The cat crept into the tunnel managing to squeeze its bulky frame into the tight space until only the back legs, bottom and tail stuck out. Wayne then went to The Flying Scotsman train, patted it and said, “Time for your moment of glory my little beauty”. He then set the engine plus its five carriages rushing round the track in the direction of the uncomfortably eating cat. Suddenly I understood why the longest straight in the layout was leading up to the tunnel. The train gathered speed and seemed to be going far too fast for a toy, when it finally reached its target and slammed into the cat’s bottom. There was a screech and a yowl. The whole hillside seemed to lift off the table before settling back into place. Then to my amazement and with the train and its carriages laying in its side the cat made no more fuss and was clearly continuing to eat. I realised this poor animal must go through this awful routine every night. I was horrified and shocked and yet there was an even bigger question burning in my mind, which now burst forth.

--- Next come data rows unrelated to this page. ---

/-- QPUSH stages rs1 in the word it names and marks it written. REDRD gives the reduction register or the GE value.
TSRD.LO gives the low word of the core's stamp and keeps the high word, which TSRD.HI gives. SWAIT on an owned
semaphore whose turn it is, after the Runnels' ready heads and the waiters that came before, takes its count and
retires; without, the core waits and takes nothing until SWAIT_RELEASE finds its turn. SSET adds its count; a semaphore
the partition does not own raises SEM_DENY, also with a count of 0, a sum past 65,535 SEM_OVERFLOW, and nothing is
taken or added. Other semaphores, cores and memories stand. (R164, R165, R166, R302, R334, R336, R337, R338) -/
def Obligations.ControlCoreDeviceInstructions : Prop :=
  (∀ (s u : State) (c : Fin 16) (r1 i len : Nat), Fetches s c.val (.qpush r1 i) len u → NoHalt u c.val → i < 16 →
    (coreOf u c.val).run.cc.st = .running →
    Completes (.qpush c) s fun t =>
      let k := (coreOf u c.val).run.cc
      let k' := (coreOf t c.val).run.cc
      k'.stage = vset k.stage i (hx k.leader r1) ∧ k'.written = k.written ||| (1#16 <<< i) ∧
      k'.leader = { k.leader with pc := (k.leader.pc + len) % 2 ^ 32 } ∧ k'.commit = k.commit ∧
      k'.seqPc = (if k.written = 0 then some k.leader.pc else k.seqPc) ∧ OnlyCc c.val u t ∧
      { t with kc := u.kc, free := u.free } = u) ∧
  (∀ (s u : State) (c : Fin 16) (rd n len : Nat), Fetches s c.val (.redrd rd n) len u → NoHalt u c.val →
    (coreOf u c.val).run.cc.st = .running →
    Completes (.redrd c) s fun t =>
      let k := (coreOf u c.val).run.cc
      HartsGo k (coreOf t c.val).run.cc ((k.leader.pc + len) % 2 ^ 32) rd (if n = 8 then k.ge else vget k.red n 0) ∧
      OnlyCc c.val u t ∧ { t with kc := u.kc, free := u.free } = u) ∧
  (∀ (s u : State) (c : Fin 16) (rd len : Nat), Fetches s c.val (.tsrdLo rd) len u → NoHalt u c.val →
    (coreOf u c.val).run.cc.st = .running →
    Completes (.tsrdLo c) s fun t =>
      let k := (coreOf u c.val).run.cc
      HartsGo k (coreOf t c.val).run.cc ((k.leader.pc + len) % 2 ^ 32) rd (BitVec.ofNat 32 (stampOf u c.val 0)) ∧
      (coreOf t c.val).run.cc.tsrd = stampOf u c.val 0 / 2 ^ 32 % 2 ^ 32 ∧ OnlyCc c.val u t ∧
      t.tb = (keepStamp c.val (stampOf u c.val 0) u).tb ∧
      { t with kc := u.kc, free := u.free, tb := u.tb } = u) ∧
  (∀ (s u : State) (c : Fin 16) (rd len : Nat), Fetches s c.val (.tsrdHi rd) len u → NoHalt u c.val →
    (coreOf u c.val).run.cc.st = .running →
    Completes (.tsrdHi c) s fun t =>
      let k := (coreOf u c.val).run.cc
      HartsGo k (coreOf t c.val).run.cc ((k.leader.pc + len) % 2 ^ 32) rd (BitVec.ofNat 32 k.tsrd) ∧ OnlyCc c.val u t ∧
      { t with kc := u.kc, free := u.free } = u) ∧
  (∀ (s u : State) (c : Fin 16) (r1 r2 len : Nat), Fetches s c.val (.swait r1 r2) len u → NoHalt u c.val →
    (coreOf u c.val).run.cc.st = .running →
    let k := (coreOf u c.val).run.cc
    let q := (hx k.leader r1).toNat % 128
    let n := (hx k.leader r2).toNat % 65536
    (q < 32 ∨ 64 ≤ q) → semOwned u (ctxOf (coreOf u c.val)).part q = true →
    Completes (.swait c) s fun t =>
      (n = 0 ∨ swaitTurn u c.val q n = true → semGet t c.val q = semGet u c.val q - n ∧
        HartsGo k (coreOf t c.val).run.cc ((k.leader.pc + len) % 2 ^ 32) 0 0) ∧
      (n ≠ 0 → swaitTurn u c.val q n = false → (coreOf t c.val).run.cc.st = .swait ∧
      (coreOf t c.val).run.cc.pendWait = some (q, n) ∧
        (coreOf t c.val).run.cc.leader = k.leader ∧ semGet t c.val q = semGet u c.val q) ∧
      (∀ d e, d < 16 → e < 128 → (e < 64 → d ≠ c.val ∨ e ≠ q) → (64 ≤ e → e ≠ q) → semGet t d e = semGet u d e) ∧
      (∀ d, d ≠ c.val → coreOf t d = coreOf u d) ∧
      { t with kc := u.kc, free := u.free, sems := u.sems, fab := { t.fab with semq := u.fab.semq } } = u) ∧
  (∀ (s u : State) (c : Fin 16) (r1 r2 len : Nat), Fetches s c.val (.swait r1 r2) len u →
    let q := (hx (coreOf u c.val).run.cc.leader r1).toNat % 128
    (q < 32 ∨ 64 ≤ q) → semOwned u (ctxOf (coreOf u c.val)).part q = false →
    Completes (.swait c) s fun t =>
      Raised .semDeny c.val t ∧ (coreOf t c.val).run.cc.st = .stopped ∧ t.sems = u.sems ∧
      (coreOf t c.val).run.sems = (coreOf u c.val).run.sems) ∧
  (∀ (s : State) (c : Fin 16) (q n : Nat), isReady s = true → (coreOf s c.val).active.isSome = true →
    (ctxOf (coreOf s c.val)).st = .running → (coreOf s c.val).stop = none → (coreOf s c.val).run.cc.st = .swait →
    (coreOf s c.val).run.cc.pendWait = some (q, n) → swaitTurn s c.val q n = true → (q < 32 ∨ (64 ≤ q ∧ q < 128)) →
    NoHalt s c.val →
    Completes (.swaitRelease c) s fun t =>
      let k := (coreOf s c.val).run.cc
      semGet t c.val q = semGet s c.val q - n ∧ (coreOf t c.val).run.cc.st = .running ∧
      (coreOf t c.val).run.cc.pendWait = none ∧ HartsGo k (coreOf t c.val).run.cc ((k.leader.pc + 4) % 2 ^ 32) 0 0 ∧
      (∀ d, d ≠ c.val → coreOf t d = coreOf s d) ∧
      { t with kc := s.kc, free := s.free, sems := s.sems, fab := { t.fab with semq := s.fab.semq } } = s) ∧
  (∀ (s u : State) (c : Fin 16) (r1 r2 len : Nat), Fetches s c.val (.sset r1 r2) len u → NoHalt u c.val →
    (coreOf u c.val).run.cc.st = .running →
    let k := (coreOf u c.val).run.cc
    let q := (hx k.leader r1).toNat % 128
    let n := (hx k.leader r2).toNat % 65536
    (q < 32 ∨ 64 ≤ q) → semOwned u (ctxOf (coreOf u c.val)).part q = true → semGet u c.val q + n ≤ 65535 →
    Completes (.sset c) s fun t =>
      semGet t c.val q = semGet u c.val q + n ∧
      HartsGo k (coreOf t c.val).run.cc ((k.leader.pc + len) % 2 ^ 32) 0 0 ∧
      (∀ d, d ≠ c.val → coreOf t d = coreOf u d) ∧ { t with kc := u.kc, free := u.free, sems := u.sems } = u) ∧
  ∀ (s u : State) (c : Fin 16) (r1 r2 len : Nat), Fetches s c.val (.sset r1 r2) len u →
    let k := (coreOf u c.val).run.cc
    let q := (hx k.leader r1).toNat % 128
    let n := (hx k.leader r2).toNat % 65536
    (q < 32 ∨ 64 ≤ q) →
    (semOwned u (ctxOf (coreOf u c.val)).part q = false ∨ 65535 < semGet u c.val q + n) →
    Completes (.sset c) s fun t =>
      Raised (if semOwned u (ctxOf (coreOf u c.val)).part q = false then .semDeny else .semOverflow) c.val t ∧
      (coreOf t c.val).run.cc.st = .stopped ∧ t.sems = u.sems ∧ (coreOf t c.val).run.sems = (coreOf u c.val).run.sems

/-- With no break to meet, a commit whose words pass R307 and whose Runnel has room appends exactly those words with
the commit number and their parity, gives that number in rd, advances it, empties the staging and counts a visible
item; with the
Runnel full nothing is placed and the core stalls; refused words raise DESC_INVALID (TEMPLATE_CRC for a template's
CRC) and place nothing. A service call 0 ends the control core: staged words are gone and the job counts this core as
ended; a service call 1 stops it and raises CC_ABORT. Other Runnels and cores stand. (R155, R307, R316, R321, R322,
R335, R342, R377) -/
def Obligations.CommitsAndEnds : Prop :=
  (∀ (s u : State) (c : Fin 16) (rd r1 len : Nat) (tpl : Option Nat) (w : List Word), NoHalt u c.val →
    (coreOf u c.val).run.cc.st = .running → brkHit u c.val = false →
    let x := coreOf u c.val
    let k := x.run.cc
    let j := jobOf u (ctxOf x).slot
    let e := wbits w 0 8 3
    let vis := bitOf (w.getD 0 0).toNat 11
    commitWords u c.val tpl = .ok w → (vis = true → j.items < j.nitem) →
    (vget x.run.runnels e []).length < runnelDepth e →
    let P (t : State) : Prop :=
      let y := coreOf t c.val
      e < 5 ∧ vget y.run.runnels e [] = vget x.run.runnels e [] ++ [⟨w, k.commit, parOf w⟩] ∧
      (∀ f, f ≠ e → vget y.run.runnels f [] = vget x.run.runnels f []) ∧ y.run.cc.commit = (k.commit + 1) % 2 ^ 32 ∧
      y.run.cc.stage = stageEmpty ∧ y.run.cc.written = 0 ∧ y.run.cc.leader.pc = (k.leader.pc + 4) % 2 ^ 32 ∧
      (rd ≠ 0 → rd < 32 → vget y.run.cc.leader.x rd 0 = BitVec.ofNat 32 k.commit) ∧
      vget y.run.cc.leader.x 0 0 = vget k.leader.x 0 0 ∧
      (jobOf t (ctxOf x).slot).items = j.items + (if vis then 1 else 0) ∧ y.run.flight = x.run.flight ∧
      y.basin = x.basin ∧
      (∀ d, d ≠ c.val → coreOf t d = coreOf u d) ∧
      { t with kc := u.kc, free := u.free, hst := u.hst, regs := u.regs, fab := { t.fab with semq := u.fab.semq } } = u
    (tpl = none → Fetches s c.val (.qcommit rd) len u → Completes (.qcommit c) s P) ∧
    (tpl = some ((hx k.leader r1).toNat % 64) → Fetches s c.val (.qcommitT rd r1) len u → Completes (.qcommitT c) s P)) ∧
  (∀ (s u : State) (c : Fin 16) (rd len : Nat) (w : List Word), Fetches s c.val (.qcommit rd) len u →
  brkHit u c.val = false →
    let x := coreOf u c.val
    let j := jobOf u (ctxOf x).slot
    commitWords u c.val none = .ok w → (bitOf (w.getD 0 0).toNat 11 = true → j.items < j.nitem) →
    runnelDepth (wbits w 0 8 3) ≤ (vget x.run.runnels (wbits w 0 8 3) []).length →
    Completes (.qcommit c) s fun t =>
      (coreOf t c.val).run.cc.st = .qcommit ∧ (coreOf t c.val).run.cc.pendCommit = some (rd, none) ∧
      (coreOf t c.val).run.runnels = x.run.runnels ∧ (coreOf t c.val).run.cc.leader = x.run.cc.leader ∧ OnlyCc c.val u t ∧
      { t with kc := u.kc, regs := u.regs } = u) ∧
  (∀ (s u : State) (c : Fin 16) (rd r1 len n : Nat) (w : List Word), Fetches s c.val (.qcommitT rd r1) len u →
  brkHit u c.val = false →
    commitWords u c.val (some ((hx (coreOf u c.val).run.cc.leader r1).toNat % 64)) = .error (n, w) →
    Completes (.qcommitT c) s fun t =>
      Raised (if n = 6 then .templateCrc else .descInvalid) c.val t ∧ (coreOf t c.val).run.cc.st = .stopped ∧
      (coreOf t c.val).run.runnels = (coreOf u c.val).run.runnels ∧
      (coreOf t c.val).run.cc.commit = (coreOf u c.val).run.cc.commit ∧ OnlyCc c.val u t ∧ t.hst = u.hst) ∧
  (∀ (s u : State) (c : Fin 16) (len : Nat), Fetches s c.val .ecall len u → hx (coreOf s c.val).run.cc.leader 17 = 0 →
    Completes (.ecallEnd c) s fun t =>
      let x := coreOf u c.val
      (coreOf t c.val).run.cc.st = .ended ∧ (coreOf t c.val).run.cc.stage = stageEmpty ∧
      (coreOf t c.val).run.cc.rsv = none ∧
      (jobOf t (ctxOf x).slot).live = (jobOf u (ctxOf x).slot).live.filter (· != c.val) ∧
      (jobOf t (ctxOf x).slot).endTs = stampOf u c.val 0 ∧ OnlyCc c.val u t ∧
      (∀ i, i ≠ (ctxOf x).slot → jobOf t i = jobOf u i) ∧ { t with kc := u.kc, hst := u.hst, tb := u.tb } = u) ∧
  ∀ (s u : State) (c : Fin 16) (len : Nat), Fetches s c.val .ecall len u → hx (coreOf s c.val).run.cc.leader 17 = 1 →
    Completes (.ecallAbort c) s fun t =>
      Raised .ccAbort c.val t ∧ (coreOf t c.val).run.cc.st = .stopped ∧
      (coreOf t c.val).run.cc.leader = (coreOf u c.val).run.cc.leader ∧ OnlyCc c.val u t ∧ t.hst = u.hst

I looked at Wayne and asked, “Can we have a look under the trestles again?”
He obliged by lifting up the cloth. My initial glimpse was confirmed. Just behind the carton of tinned cat food I had glimpsed another cardboard box, this one half full of bottles of Fairy Liquid. I could not help but wonder if this had a link to his wife’s infatuation and so asked the obvious question. He replied, in the most casual manner, “Of course. The daft old bat; I’ve been topping up that bottle three times a week for over five months now. I’m going to keep it going until this carton runs out in about another four months’ time. When she finally buys the next bottle I’ll squeeze a tiny bit out three times a week so it only lasts a short while. She’ll think she’s going mad”. Another broad grin spread across his face. I stood back in horror. Was there no end to the twisted humour of this man? I now decided that I must indeed be his only “friend” in the entire world.

Within half an hour I was on my way but I made sure I gave the lovely Deborah a special hug before I left. I walked home wondering how his anger at children had spread over the intervening years to his cat and wife.
I am afraid I can truly say that I have not seen Wayne since. However, on subsequent visits to my parents I did find out three things.

Firstly, his marriage had broken down after two years and Deborah was now very happily remarried to a wonderful chap.
Secondly, the introduction of CCTV into Wayne’s supermarket had finally led to him being caught causing distress to very young children. It seems there had simply been too many instances of terrified and screaming, pre-school toddlers.
Thirdly, I was told he had lost his house and was waiting to appear in court, although I am not sure why.

I’m sorry to end this so abruptly but true stories are like that. I’m quite sure I don’t have to talk about morals or lessons to be learnt concerning kindness. I will leave that to you to conclude in the privacy of your own thoughts.